**** Input data

-- ==== Sys2Proof/Syntax.lean ====
section
/-! DEFINITION. The commands of the block: one constructor for each row of the command table, with the row's operands. -/

namespace Sys2Proof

********

Problem:
What belongs in the answer is the line with "row's operands. -/" plus every later line of the listing, copied word for word and nothing besides.

Exercise response:
/-! DEFINITION. The commands of the block: one constructor for each row of the command table, with the row's operands. -/

namespace Sys2Proof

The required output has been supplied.